Tuesday, April 21, 2009

Participants in Mortgage Fraud Scheme Sentenced to Prison

On February 4, 2009, four people were sentenced for their roles in schemes that fraudulently secured more than $2.6 million in mortgage loans in 2003, 2004 and 2005.
  • Donald F. Green was sentenced to 36 months in prison, followed by five years of supervised release, and ordered to pay $1,282,514 in restitution to Stillwater Capital Partners and 23 victim banks, jointly with his co-conspirators, and ordered to pay $230,376 in restitution to the Internal Revenue Service (IRS). Mr. Green plead guilty to one count each of conspiracy, income tax evasion, and bank fraud.
  • George T. Jordan was sentenced to 12 months and one day in prison, followed by three years of supervised release, 416 hours of community service, and ordered to pay $1,182,691 in restitution to ABN Amro. Mr. Jordan plead guilty to one count of conspiracy and one count of money laundering.
  • Aryeh M. Schottenstein was sentenced to 42 months in prison, followed by three years of supervised release, 416 hours of community service, and ordered to pay $3,740,173 in restitution to the victim financial institutions. Mr. Schottenstein plead guilty to one count each of conspiracy and money laundering.
  • Jeffrey M. Lieberman was sentenced to 16 months in prison, followed by three years of supervised release, and ordered to pay $400,000 in restitution to Stillwater Capital Partners. Mr. Lieberman plead guilty to one count each of conspiracy and money laundering.
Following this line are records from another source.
/-- Every quadrant that a team's next lane instruction needs has chosen it. -/
def State.laneGoes (s : State) (core : Nat) (r : Team × LaneNext) : Bool :=
  r.2.quads.all (fun q => r.1.begun.contains q) && !s.chainBlocks core r.1 r.2

/-- The teams that a quadrant chooses among. -/
def State.quadCan (s : State) (core q : Nat) : List (Team × LaneNext) :=
  (s.quadReady core q).filter (fun r => r.2.quads.contains q && !r.1.begun.contains q && s.mayGo core r.1)

/-- A quadrant has chosen a team. -/
def Team.begins (q : Nat) (x : Team) : Team := { x with begun := insertNew q x.begun }

/-- A quadrant's issue opportunity (14 R316). A chain that is under way goes on, and an instruction that every quadrant it needs has
chosen issues, without a choice (02 R26, 03 R74), but not before teams that have not yielded (05 R125). Otherwise the quadrant chooses,
and the instruction issues when no other quadrant has still to choose it. A team whose next instruction waits for a phase begins to wait,
which takes no choice. DESIGN CHOICE: notes/assumptions/107. -/
def State.quadTurn (s : State) (core q : Nat) : State × Option Instr :=
  match (s.quadTeams core q).find? (fun t => t.chainPos != 0) with
  | some x => if (s.laneReady x).isSome then s.issueTeam x true else (s, none)
  | none =>
    let s := (s.quadTeams core q).foldl State.parkTeam s
    match (s.quadReady core q).find? (fun r => s.laneGoes core r && s.mayGo core r.1) with
    | some r => s.issueTeam r.1 true
    | none =>
      match s.chooseQuad core q ((s.quadCan core q).map (·.1.id)) with
      | (none, t) => (t, none)
      | (some id, t) =>
        let t := t.mapTeam id (Team.begins q)
        match (s.quadCan core q).find? (fun r => r.1.id = id), t.team? id with
        | some r, some x => if t.laneGoes core (x, r.2) then t.issueTeam x true else (t, none)
        | _, _ => (t, none)

/-- The teams that a scalar pipe chooses among. -/
def State.pipeCan (s : State) (core : Nat) : List Team :=
  (s.bySlot core).filter (fun t => s.scalarReady t && s.mayGo core t)

/-- A scalar pipe's issue opportunity (14 R316). -/
def State.pipeTurn (s : State) (core : Nat) : State × Option Instr :=
  match s.choosePipe core ((s.pipeCan core).map (·.id)) with
  | (none, s) => (s, none)
  | (some id, s) =>
    match s.team? id with
    | some x => s.issueTeam x false
    | none => (s, none)

/-- A control core's opportunity. -/
def State.ctrlTurn (s : State) (cl : Nat) : State × Option Instr :=
  match s.group? cl, s.agentOf (.ctrl cl) with
  | some g, some ag =>
    if s.ctrlReady g then State.beside (.ctrl cl) (({ s with cur := some (.ctrl cl) } : State).issueScalar (.ctrl cl) ag g.sc.pc)
    else (s, none)
  | _, _ => (s, none)

def State.portTurn (s : State) : Port → State × Option Instr
  | .quad core q => s.quadTurn core q
  | .pipe core => s.pipeTurn core
  | .ctrl cl => s.ctrlTurn cl

/-! ## Turns -/

/-- The outstanding accesses of a stream, by their places. -/
def Scalar.slots (sc : Scalar) : List (Option Nat) := (List.range sc.older.length).map some ++ (if sc.acc.isSome then [none] else [])

/-- An access of the stream waits for nothing but its events. -/
def Scalar.movable (sc : Scalar) (k : Option Nat) : Bool := (sc.accAt k).any (fun a => a.wait.isNone && !sc.behind k a)

/-- The oldest access of a stream that can go on. -/
def State.nextAcc (s : State) (st : StreamId) : Option (Option Nat) := (s.scalar? st).bind (fun sc => sc.slots.find? sc.movable)

/-- An access of a stream goes on; a stop that waited for it may then be delivered. -/
def State.perform (s : State) (st : StreamId) (k : Option Nat) : State := (s.performSlot st k).delivered st

/-- A stream can move: one of its accesses can go on, or it is ready to issue. -/
def State.canIssue (s : State) (st : StreamId) : Bool :=
  (s.nextAcc st).isSome ||
    match st with
    | .team id => (s.team? id).any (fun x => (s.laneReady x).isSome || s.scalarReady x)
    | .ctrl cl => (s.group? cl).any s.ctrlReady

/-- The next move of a stream that can move: the rest of its oldest access that can go on; an opportunity of the first quadrant that has still to choose its
lane instruction; or one of a scalar pipe. -/
def State.goOn (s : State) (st : StreamId) : State × Option Instr :=
  match s.nextAcc st with
  | some k => (s.perform st k, none)
  | none =>
    match st with
    | .ctrl cl => s.ctrlTurn cl
    | .team id =>
      match s.team? id with
      | none => (s, none)
      | some x =>
        match x.place, s.laneReady x with
        | some p, some n => s.quadTurn p.core ((n.quads.find? (fun q => !x.begun.contains q)).getD 0)
        | some p, none => s.pipeTurn p.core
        | none, _ => (s, none)

/-- The host stores to its own memory: the module's CXL.cache agent loses the lines (10 R243, 15 R325). -/
def State.hostStore (s : State) (pa : Nat) (bs : List Byte) : State :=
  if isHost pa && isHost (pa + bs.length - 1) then
    ({ s with hostLines := s.hostLines.filter (fun h => !(h.ready && pa / 64 ≤ h.line && h.line ≤ (pa + bs.length - 1) / 64)) } : State).locWrite
      (.mem pa) bs false
  else s

/-- The L2 slice of a line writes it back to its stack and drops it: each sector that holds a poisoned word is stored as poisoned, and its
next fill sets the bits of all eight words. A line that an L1 holds, or that a version stands on, keeps the bits that it has there
(11 R249). DEDUCED: notes/assumptions/26. -/
def State.l2Evict (s : State) (line : Nat) : State :=
  if !isDevice (128 * line) || s.l1.any (fun x => x.line = line) || s.tags.any (fun t => t.loc = .mem line) then s
  else
    { s with poison := (List.range 4).foldl (fun p k =>
        if (List.range 8).any (fun w => smGet false p (32 * line + 8 * k + w)) then smSetList false p (32 * line + 8 * k) (List.replicate 8 true)
        else p) s.poison }

/-- A firmware image is put into the flash store, where it waits to be verified (18 R385). -/
def State.flashImage (s : State) (leaf : Bool) (image : List Byte) : State :=
  { s with firmware := if leaf then { s.firmware with leafNew := some image } else { s.firmware with iodNew := some image } }

/-- The head of the agenda is taken; with none, the current stream goes on, or a cycle passes. DESIGN CHOICE: notes/assumptions/100. -/
def State.turn (s : State) : State × Option Instr :=
  match s.agenda with
  | .issue p lim :: rest => ({ s with agenda := rest, limit := lim } : State).portTurn p
  | .perform st lim :: rest => (({ s with agenda := rest, limit := lim } : State).perform st none, none)
  | .performOlder st k lim :: rest => (({ s with agenda := rest, limit := lim } : State).perform st (some k), none)
  | .event i :: rest => ({ s with agenda := rest, limit := none }, if isStep i then some i else none)
  | .elapse n :: rest => ({ s with agenda := rest, limit := none }.elapse n, none)
  | .hostStore pa bs :: rest => ({ s with agenda := rest, limit := none }.hostStore pa bs, none)
  | .l2Evict line :: rest => ({ s with agenda := rest, limit := none }.l2Evict line, none)
  | .flashImage leaf bs :: rest => ({ s with agenda := rest, limit := none }.flashImage leaf bs, none)
  | [] =>
    let s := { s with limit := none }
    match s.cur with
    | some st => if s.canIssue st then s.goOn st else (s.elapse 1, none)
    | none => (s.elapse 1, none)

end Sys2Proof.Machine
end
Mr. Jordan was a real estate agent who generated a mortgage fraud scheme, selling houses at inflated prices and splitting the excess funds received from the mortgage lender with his co-conspirator, Mr. Griffin. Mr. Schottenstein and Mr. Lieberman solicited funds from private investors interested in renovating houses in distressed neighborhoods. A substantial amount of those funds was used to purchase houses from Mr. Green, who owned hundreds of houses in distressed areas of Columbus, Ohio, at prices well in excess of their true values. Mr. Griffin helped locate “straw buyers” for those houses and also received funds for renovation purposes.

Mr. Schottenstein and Mr. Lieberman owned a company called Parkview Bank. One of Parkview Bank’s business purposes was to locate financing for real estate investors seeking to buy and renovate houses in Columbus. Parkview Bank needed a source for the financing for this venture. In 2003, Mr. Schottenstein and Mr. Lieberman met with the managing partners for Stillwater Asset Backed Fund to convince them to provide the funding. They were successful. Parkview Bank and Stillwater Asset Back Fund entered into an agreement whereby Stillwater Asset Bank Fund would provide the funding for Parkview Bank’s deals

Rather than abide by the agreement and locate legitimate investors, Mr. Schottenstein used Mr. Griffin to recruit straw-buyers to pose as real estate investors. Using straw-buyers was quicker and easier than locating legitimate real estate investors thereby making it easier to generate more loan origination fees. The straw-buyers were told by Mr. Griffin they did not need to renovate the houses or make monthly interest payments. Mr. Griffin assured them he would take care of all the details.

Mr. Griffin also recruited straw buyers in 2002 and 2003 for Jeff Pearson, now deceased. Mr. Pearson bought dozens of low-income distressed houses in Columbus for amounts at or near their fair market value. The houses were in need of renovation. Very little if any renovation was done to the houses. The houses were sold to Mr. Griffin’s straw-buyers for two to three times the amounts Mr. Pearson had paid only a few weeks or months earlier. Despite having good credit, the straw-buyers usually had little income. At the closing on the straw-buyers’ purchases of the houses, the title companies issued large checks payable to Mr. Pearson as proceeds from the sales.

All four men we sentenced to lengthy prison terms for their involvement in this complex mortgage fraud case.